Data excerpts
=== Section Start ===

/-- Both commands of a pair complete. -/
theorem HoldsStream.exec_pair (h : HoldsStream c xs t) (hcap : u len ≤ u t.cap) (hblock : u len ≤ u t.maxblk)
    {t1 t2 : State} (hwrite : exec (.rbWrite c b) { t with buf := m, arg := ⟨t.wcur, len, a2, a3⟩ } = .next t1)
    (hadv : exec .cursorAdv t1 = .next t2) : t2 = afterPair c b m len a2 a3 t := by
  have hexec := exec_rbWrite { t with buf := m, arg := ⟨t.wcur, len, a2, a3⟩ } c b
  have hwrite' := exec_ringAccess_pass hexec h.prepared h.channel h.cursor hcap hblock
  obtain rfl := Host.Outcome.next.inj (hwrite.symm.trans hwrite')
  exact Host.Outcome.next.inj (hadv.symm.trans (exec_cursorAdv_pass h.prepared hcap))

/-- An element of the row after a pair, by its distance from the old cursor: the first `L` are the new samples. -/
theorem ringAt_afterPair_new (hcap : u len ≤ u t.cap) {j : Nat} (hj : j < u len) :
    (afterPair c b m len a2 a3 t).ringAt c (ringIndex (u t.cap) (u t.wcur) j) = m.get t.hw b c j :=
  ringWriteBlock_hit hcap _ t.ring hj

/-- The others are kept: no index of the access comes round to them. -/
theorem ringAt_afterPair_old (hdepth : u t.cap ≤ t.hw.ringDepth) {k : Nat} (hlow : u len ≤ k) (hhigh : k < u t.cap) :
    (afterPair c b m len a2 a3 t).ringAt c (ringIndex (u t.cap) (u t.wcur) k) =
      t.ringAt c (ringIndex (u t.cap) (u t.wcur) k) := by
  have hpos := Nat.zero_lt_of_lt hhigh
  refine ringWriteBlock_miss hpos hdepth _ t.ring ((ringIndex_lt hpos _ _).trans_le hdepth) (.inr fun i hi heq => ?_)
  have := ringIndex_inj (by omega) hhigh heq
  omega

theorem afterPair_cap : (afterPair c b m len a2 a3 t).cap = t.cap := rfl

theorem afterPair_wcur (hpos : 0 < u t.cap) :
    u (afterPair c b m len a2 a3 t).wcur = ringIndex (u t.cap) (u t.wcur) (u len) := u_ofNat_ringIndex hpos _ _

/-- A pair appends its samples to the stream the row holds: counted from the old cursor, sample `i` stands at
`i + CAP` less the old length, which for a new sample goes once round the ring. -/
theorem HoldsStream.append (h : HoldsStream c xs t) (hcap : u len ≤ u t.cap) :
    HoldsStream c (xs ++ (List.range (u len)).map fun i => m.get t.hw b c i) (afterPair c b m len a2 a3 t) where
  prepared := h.prepared
  channel := h.channel
  depth := h.depth
  cursor := by
    have hpos := Nat.zero_lt_of_lt h.cursor
    exact (afterPair_wcur hpos).trans_lt (ringIndex_lt hpos _ _)
  row i hi hkept := by
    rw [List.length_append, List.length_map, List.length_range] at hi hkept ⊢
    rw [afterPair_cap] at hkept ⊢
    have hplace : u len + (i + u t.cap - (xs.length + u len)) = i + u t.cap - xs.length := by omega
    rw [afterPair_wcur (Nat.zero_lt_of_lt h.cursor), ringIndex_ringIndex, hplace]
    rcases lt_or_ge i xs.length with hold | hnew
    · rw [List.getElem?_append_left hold, ringAt_afterPair_old h.depth (by omega) (by omega)]
      exact h.row i hold (by omega)
    · have hround : i + u t.cap - xs.length = i - xs.length + u t.cap := by omega
      rw [hround, ringIndex_add_cap, ringAt_afterPair_new hcap (by omega), List.getElem?_append_right hnew,
        List.getElem?_map, List.getElem?_range (by omega)]
      rfl

end Stream

/-- A stream written from a prepared state with the invariant stands in the row. -/
theorem WritesStream.holdsStream {s t : State} {c : Nat} {b : BufId} {xs : List Word} (hinv : s.Inv)
    (hprepared : s.prepared = true) (hc : c < u s.nch) (h : WritesStream c b s xs t) : HoldsStream c xs t := by
  induction h with
  | start => exact .nil hinv hprepared hc
  | block m len a2 a3 _ hcap hblock hwrite hadv ih =>
    rw [ih.exec_pair hcap hblock hwrite hadv]
    exact ih.append hcap

/-- Settles O20: with a whole capacity written, the sample at the cursor is `CAP` samples back. -/
theorem ringHoldsTheLastCapacitySamples : Obligations.RingHoldsTheLastCapacitySamples := by
  intro s t c b xs hinv hprepared hc hstream hfull k hk
  have hrow := (hstream.holdsStream hinv hprepared hc).row (xs.length - u t.cap + k) (by omega) (by omega)
  rwa [show xs.length - u t.cap + k + u t.cap - xs.length = k by omega] at hrow

end Sys2Proof.Machine

/-! PROOFS. The Bitcrush/Decimate Stage commands (`41_crush.md`): the checks of a command with one further fault (R79),
the rate divider (R80), one decimated sample (R81) and a decimated block, with its idempotence (R82). -/

namespace Sys2Proof.Machine

/-! ### Commands that need preparation and have one other fault (R79, `60_exceptions.md` R121) -/

section Checks

/-! A checked command by what its checks report, in the form the `firstFault_` lemmas give it. -/

variable {s : State} {i : Instr} {checks : List (Bool × ErrCode)} {effect : State → State} {bad : Prop} [Decidable bad]
  {k : ErrCode} (hexec : exec i s = runCommand checks effect s)
  (hchecks : firstFault checks = if s.prepared = false then some .notPrepared else if bad then some k else none)
include hexec hchecks

theorem exec_checked_unprepared (h : s.prepared = false) : exec i s = .next (faulted 2 s) := by
  rw [hexec, runCommand_fault effect s (hchecks.trans (if_pos h)), raise_notPrepared]

theorem exec_checked_fault (hprepared : s.prepared = true) (h : bad) : exec i s = .next (s.raise k) := by
  rw [if_neg (by simp [hprepared]), if_pos h] at hchecks
  rw [hexec, runCommand_fault effect s hchecks]

theorem exec_checked_pass (hprepared : s.prepared = true) (h : ¬ bad) : exec i s = .next (effect s).complete := by
  rw [if_neg (by simp [hprepared]), if_neg h] at hchecks
  rw [hexec, runCommand_pass effect s hchecks]

end Checks

/-! ### The rate divider (R80) -/

/-- The exact rate is the integer one in units of `2^-24`. -/
theorem effectiveRate_eq (t : Word) : effectiveRate t = (crushRate t : Rat) / 2 ^ 24 := by
  simp only [effectiveRate, crushRate, Config.crushBase, val]
  push_cast
  ring

theorem effectiveRate_pos_iff (t : Word) : 0 < effectiveRate t ↔ 0 < crushRate t := by
  rw [effectiveRate_eq, div_pos_iff_of_pos_right (by norm_num), Int.cast_pos]

theorem effectiveRate_nonpos_iff_val (t : Word) : effectiveRate t ≤ 0 ↔ 2 ≤ val t := by
  unfold effectiveRate
  constructor <;> intro h <;> linarith

/-- The divider a command computes is the exact one, which is not negative. -/
theorem exactDivider_eq {sr t : Word} (hrate : 0 < crushRate t) : exactDivider sr t = rateDivider sr t := by
  obtain ⟨n, hn⟩ := Int.eq_ofNat_of_zero_le hrate.le
  have hexact : (u sr : Rat) / effectiveRate t = ((u sr * 2 ^ 24 : Int) : Rat) / (n : Rat) := by
    rw [effectiveRate_eq, hn, div_div_eq_mul_div]
    norm_num
  have hquotient : 0 ≤ (u sr : Int) * 2 ^ 24 / n := by positivity
  rw [exactDivider, hexact, floor_div, rateDivider, hn]
  omega

/-- Settles O21: RATEDIV, its two faults, and the exact divider as the integer quotient it computes. -/
theorem ratedivReturnsDivider : Obligations.RatedivReturnsDivider := by
  intro s
  have hexec := exec_ratediv s
  have hchecks := firstFault_ratediv s
  refine ⟨rfl, exec_checked_unprepared hexec hchecks, fun hprepared hrate => ?_, fun hprepared hrate => ?_,
    effectiveRate_nonpos_iff_val _⟩
  · rw [← not_lt, effectiveRate_pos_iff, not_lt] at hrate
    rw [exec_checked_fault hexec hchecks hprepared hrate, raise_rateUndef]
  · rw [effectiveRate_pos_iff] at hrate
    rw [exactDivider_eq hrate, exec_checked_pass hexec hchecks hprepared hrate.not_ge, BitVec.ofInt_natCast]
    exact ⟨Int.natCast_nonneg _, rfl⟩

/-! ### One sample (R81) -/

/-- Settles O22: the checks, and the element and the bytes after one decimated sample. -/
theorem decimateQuantizesOrHoldsOneSample : Obligations.DecimateQuantizesOrHoldsOneSample := by
  intro s c b
  have hexec := exec_decimate s c b
  have hchecks := firstFault_decimate s c
  refine ⟨fun hc => decode_ofNat (decide_eq_true hc) hc rfl (by simp), exec_checked_unprepared hexec hchecks,
    exec_checked_fault hexec hchecks, fun hinv hprepared hc hindex hdepth => ?_⟩
  have hchannel := hinv.channel_lt_maxCh hprepared hc
  have hi : u s.arg.a0 < s.hw.blkDepth := hinv.le_blkDepth hprepared hindex
  refine ⟨_, exec_checked_pass hexec hchecks hprepared (by omega), ?_, fun x hx => ?_, rfl⟩
  · exact (decimateSample_get hinv.hardware hchannel b _ _ hi s.buf b hchannel hi).trans (if_pos ⟨rfl, rfl, rfl⟩)
  · exact decimateSample_byte s.hw c b _ _ _ s.buf hx

/-! ### A block (R82) -/

/-- A byte of an element is fixed by the word there. -/
theorem Buffers.byte_eq_of_get_eq {m m' : Buffers} {hw : Hardware} {b : BufId} {c i j : Nat} (hj : j < 4)
    (h : m'.get hw b c i = m.get hw b c i) : m'.byte (bufAddr hw b c i + j) = m.byte (bufAddr hw b c i + j) := by
  apply BitVec.eq_of_toNat_eq
  rw [Buffers.toNat_byte_eq m' _ hj, Buffers.toNat_byte_eq m _ hj]
  exact congrArg (fun w => u w / 256 ^ j % 256) h

/-- DECIMATE.BLK whose checks pass: the closed form. -/
theorem storesBlock_decimateBlk {s : State} {c : Nat} (hinv : s.Inv) (hprepared : s.prepared = true)
    (hc : c < u s.nch) (hlen : u s.arg.a1 ≤ u s.maxblk) (hdepth : u s.arg.a3 ≤ 24) (b : BufId) :
    StoresBlock s (exec (.decimateBlk c b) s) b c (u s.arg.a1) fun i =>
      quant s.hw.quantMode (s.bufAt b c (holdIndex (u s.arg.a2) i)) (u s.arg.a3) := by
  have hchannel := hinv.channel_lt_maxCh hprepared hc
  have hblock := hinv.le_blkDepth hprepared hlen
  refine ⟨_, exec_checked_pass (exec_decimateBlk s c b) (firstFault_decimateBlk s c) hprepared (by omega),
    fun i hi => ?_, fun x hx => ?_, rfl⟩
  · exact (decimateBlock_get hinv.hardware hchannel b hblock _ _ s.buf b hchannel (hi.trans_le hblock)).trans
      (if_pos ⟨rfl, rfl, hi⟩)
  · exact decimateBlock_byte s.hw c b _ _ _ s.buf fun i hi j hj heq => hx ⟨i, hi, j, hj, heq⟩

/-- Settles O23: the checks of R79 with the bit depth, and the closed form. -/
theorem decimateBlkHoldsFromMultiples : Obligations.DecimateBlkHoldsFromMultiples := by
  intro s c b
  have hexec := exec_decimateBlk s c b
  have hchecks := firstFault_decimateBlk s c
  exact ⟨fun hc => decode_ofNat (decide_eq_true hc) hc rfl (by simp), exec_checked_unprepared hexec hchecks,
    exec_checked_fault hexec hchecks,
    fun hinv hprepared hc hlen hdepth => storesBlock_decimateBlk hinv hprepared hc hlen hdepth b⟩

=== Section End ===

**Task instructions**.
Find the word "hblock" in the entries above and gather every line that holds it.

**Your response**.
theorem HoldsStream.exec_pair (h : HoldsStream c xs t) (hcap : u len ≤ u t.cap) (hblock : u len ≤ u t.maxblk)
  have hwrite' := exec_ringAccess_pass hexec h.prepared h.channel h.cursor hcap hblock
  | block m len a2 a3 _ hcap hblock hwrite hadv ih =>
    rw [ih.exec_pair hcap hblock hwrite hadv]
  have hblock := hinv.le_blkDepth hprepared hlen
  · exact (decimateBlock_get hinv.hardware hchannel b hblock _ _ s.buf b hchannel (hi.trans_le hblock)).trans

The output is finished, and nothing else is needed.